**Work request:**
All that should come back is the lines of the data below from the one containing "theorem test_wf_hinv_slot : ¬" to the one containing "(.sppred 4) := by decide", inclusive, exactly as they stand.

### Study material

-- ==== Sys2Proof/Tests/Slice0.lean ====
section
/-! SUPPORT. Tests. Expected results are the spec's own: its encoding tables (30_encoding.md R70 to R77), its worked
examples and the vectors of 95_test_vectors.md, named beside each test. The last part gives, for every statement of the
obligations with hypotheses, states and operands that meet them. -/

namespace Sys2Proof.Tests

open Sys2Proof.Machine

-- One test at a time: tests evaluated side by side would each hold a thread's whole stack.
set_option Elab.async false

/-! ### WellFormed refuses each ill-formed operand (R71, R73) -/

theorem test_wf_slot_fits : WellFormed (.hbuild 15) ∧ ¬ WellFormed (.hbuild 16) := by decide
theorem test_wf_hgen_slot : ¬ WellFormed (.hgen 16) := by decide
theorem test_wf_hdec_slot : ¬ WellFormed (.hdec 16 true) := by decide
theorem test_wf_henc_slot : ¬ WellFormed (.henc 16 0) := by decide
theorem test_wf_hcode_slot : ¬ WellFormed (.hcode 16 0) := by decide
theorem test_wf_hinv_slot : ¬ WellFormed (.hinv 16) := by decide
theorem test_wf_comp_fits : WellFormed (.fhist 3) ∧ ¬ WellFormed (.fhist 4) := by decide
theorem test_wf_getbits_field : WellFormed (.getbits 31) ∧ ¬ WellFormed (.getbits 32) := by decide
theorem test_wf_receive_field : WellFormed (.receive 31) ∧ ¬ WellFormed (.receive 32) := by decide
theorem test_wf_putbits_field : WellFormed (.putbits 63) ∧ ¬ WellFormed (.putbits 64) := by decide
theorem test_wf_decblk_fields :
    ¬ WellFormed (.decblk 16 0 0 false) ∧ ¬ WellFormed (.decblk 0 16 0 false) ∧ ¬ WellFormed (.decblk 0 0 4 false) := by
  decide
theorem test_wf_encblk_fields :
    ¬ WellFormed (.encblk 16 0 0) ∧ ¬ WellFormed (.encblk 0 16 0) ∧ ¬ WellFormed (.encblk 0 0 4) := by decide
theorem test_wf_predictor_comps :
    ¬ WellFormed (.dpcmdec 4) ∧ ¬ WellFormed (.dpcmenc 4) ∧ ¬ WellFormed (.spdec 4) ∧ ¬ WellFormed (.spenc 4) ∧
      ¬ WellFormed (.sppred 4) := by decide

/-! ### Words written out from R70 and R73: OP, A, B, IMM -/

/-- The word `{OP, A, B, IMM}` of R77. -/
abbrev bits (op : BitVec 8) (a b : BitVec 4) (imm : BitVec 16) : Word := op ++ a ++ b ++ imm

theorem test_decode_nop : decode (bits 0b00000000 0b0000 0b0000 0b0000000000000000) = .ok .nop := by rfl
theorem test_decode_hbuild : decode (bits 0b00010000 0b0101 0b0000 0b0000000000000000) = .ok (.hbuild 5) := by rfl
theorem test_decode_hgen : decode (bits 0b00010001 0b0100 0b0000 0b0000000000000000) = .ok (.hgen 4) := by rfl
theorem test_decode_hdec : decode (bits 0b00010010 0b0010 0b0000 0b0000000000000000) = .ok (.hdec 2 false) := by rfl
theorem test_decode_hdec_eos : decode (bits 0b00010010 0b0011 0b0001 0b0000000000000000) = .ok (.hdec 3 true) := by rfl
theorem test_decode_henc : decode (bits 0b00010011 0b0001 0b0000 0b0000000010100101) = .ok (.henc 1 0xA5) := by rfl
theorem test_decode_hcode : decode (bits 0b00010100 0b0010 0b0000 0b0000000000001110) = .ok (.hcode 2 0x0E) := by rfl
theorem test_decode_hinv : decode (bits 0b00010101 0b0011 0b0000 0b0000000000000000) = .ok (.hinv 3) := by rfl
theorem test_decode_fclr : decode (bits 0b00011000 0b0000 0b0000 0b0000000000000000) = .ok .fclr := by rfl
theorem test_decode_finc : decode (bits 0b00011001 0b0000 0b0000 0b0000000001000001) = .ok (.finc 0x41) := by rfl
theorem test_decode_fhist : decode (bits 0b00011010 0b0000 0b0000 0b0000000000000010) = .ok (.fhist 2) := by rfl
theorem test_decode_rdinit : decode (bits 0b00100000 0b0000 0b0000 0b0000000000000000) = .ok .rdinit := by rfl
theorem test_decode_getbits : decode (bits 0b00100001 0b0000 0b0000 0b0000000000010001) = .ok (.getbits 17) := by rfl
theorem test_decode_receive : decode (bits 0b00100010 0b0000 0b0000 0b0000000000001011) = .ok (.receive 11) := by rfl
theorem test_decode_wrinit : decode (bits 0b00101000 0b0000 0b0000 0b0000000000000000) = .ok .wrinit := by rfl
theorem test_decode_putbits : decode (bits 0b00101001 0b0000 0b0000 0b0000000000100001) = .ok (.putbits 33) := by rfl
theorem test_decode_putvli : decode (bits 0b00101010 0b0000 0b0000 0b0000000000000000) = .ok .putvli := by rfl
theorem test_decode_vcat : decode (bits 0b00101011 0b0000 0b0000 0b0000000000000000) = .ok .vcat := by rfl
theorem test_decode_flush : decode (bits 0b00101100 0b0000 0b0000 0b0000000000000000) = .ok .flush := by rfl
theorem test_decode_decblk :
    decode (bits 0b00110000 0b0001 0b0011 0b0000000000000110) = .ok (.decblk 1 3 2 true) := by rfl
theorem test_decode_encblk : decode (bits 0b00110001 0b0100 0b0010 0b0000000000000001) = .ok (.encblk 4 2 1) := by rfl
theorem test_decode_dpcmdec : decode (bits 0b00111000 0b0000 0b0000 0b0000000000000001) = .ok (.dpcmdec 1) := by rfl
theorem test_decode_dpcmenc : decode (bits 0b00111001 0b0000 0b0000 0b0000000000000010) = .ok (.dpcmenc 2) := by rfl
theorem test_decode_spdec : decode (bits 0b00111010 0b0000 0b0000 0b0000000000000011) = .ok (.spdec 3) := by rfl
theorem test_decode_spenc : decode (bits 0b00111011 0b0000 0b0000 0b0000000000000001) = .ok (.spenc 1) := by rfl
theorem test_decode_sppred : decode (bits 0b00111100 0b0000 0b0000 0b0000000000000010) = .ok (.sppred 2) := by rfl

/-- Vectors 2.1.11, 2.1.27, 2.2.7 and R141: reserved bits. -/
theorem test_decode_reserved :
    decode 0x10000001 = .error .reservedBit ∧ decode 0x19000100 = .error .reservedBit ∧
    decode 0x19100001 = .error .reservedBit ∧ decode 0x21000020 = .error .reservedBit ∧
    decode 0x31000004 = .error .reservedBit ∧ decode 0x00000001 = .error .reservedBit := ⟨rfl, rfl, rfl, rfl, rfl, rfl⟩

/-- R74: unassigned opcodes. -/
theorem test_decode_unassigned :
    decode 0x01000000 = .error .unassignedOpcode ∧ decode 0x16000000 = .error .unassignedOpcode ∧
    decode 0x3D000000 = .error .unassignedOpcode ∧ decode 0xFF000000 = .error .unassignedOpcode := ⟨rfl, rfl, rfl, rfl⟩

/-! ### States for the tests -/

/-- The state a command leaves. -/
def after (i : Instr) (s : State) : State :=
  match exec i s with
  | .next t => t
  | .fault _ => s
  | .refused _ => s

/-- The state a step leaves. -/
def stepped (s : State) : State :=
  match step s with
  | .next t => t
  | .fault _ => s
  | .refused _ => s

/-- A block with small capacities, after power-on. -/
def blank : State := State.resetWith { maxMcus := 4, inCap := 16, outCap := 64 }

/-- Bytes put in RAM. -/
def withBytes (l : List (Nat × Byte)) (s : State) : State :=
  { s with mem := l.foldl (fun m c => memWrite m c.1 c.2) s.mem }

/-- A wire form put in a slot: the counts of lengths 1, 2, … and the symbols. -/
def loaded (slot : Nat) (counts symbols : List Byte) (s : State) : State :=
  withBytes (counts.mapIdx (fun i c => (bitsAddr slot (i + 1), c)) ++
    symbols.mapIdx (fun i x => (huffvalAddr slot i, x))) s

/-- The table T1 of 40_huffman.md in the slot's wire form. -/
def t1Wire (slot : Nat) (s : State) : State := loaded slot [0, 3, 1, 1] [0, 1, 2, 3, 4] s

/-- T1 built in slot 0. -/
def t1 : State := after (.hbuild 0) (t1Wire 0 blank)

######

**Reply to the exercise:**
theorem test_wf_hinv_slot : ¬ WellFormed (.hinv 16) := by decide
theorem test_wf_comp_fits : WellFormed (.fhist 3) ∧ ¬ WellFormed (.fhist 4) := by decide
theorem test_wf_getbits_field : WellFormed (.getbits 31) ∧ ¬ WellFormed (.getbits 32) := by decide
theorem test_wf_receive_field : WellFormed (.receive 31) ∧ ¬ WellFormed (.receive 32) := by decide
theorem test_wf_putbits_field : WellFormed (.putbits 63) ∧ ¬ WellFormed (.putbits 64) := by decide
theorem test_wf_decblk_fields :
    ¬ WellFormed (.decblk 16 0 0 false) ∧ ¬ WellFormed (.decblk 0 16 0 false) ∧ ¬ WellFormed (.decblk 0 0 4 false) := by
  decide
theorem test_wf_encblk_fields :
    ¬ WellFormed (.encblk 16 0 0) ∧ ¬ WellFormed (.encblk 0 16 0) ∧ ¬ WellFormed (.encblk 0 0 4) := by decide
theorem test_wf_predictor_comps :
    ¬ WellFormed (.dpcmdec 4) ∧ ¬ WellFormed (.dpcmenc 4) ∧ ¬ WellFormed (.spdec 4) ∧ ¬ WellFormed (.spenc 4) ∧
      ¬ WellFormed (.sppred 4) := by decide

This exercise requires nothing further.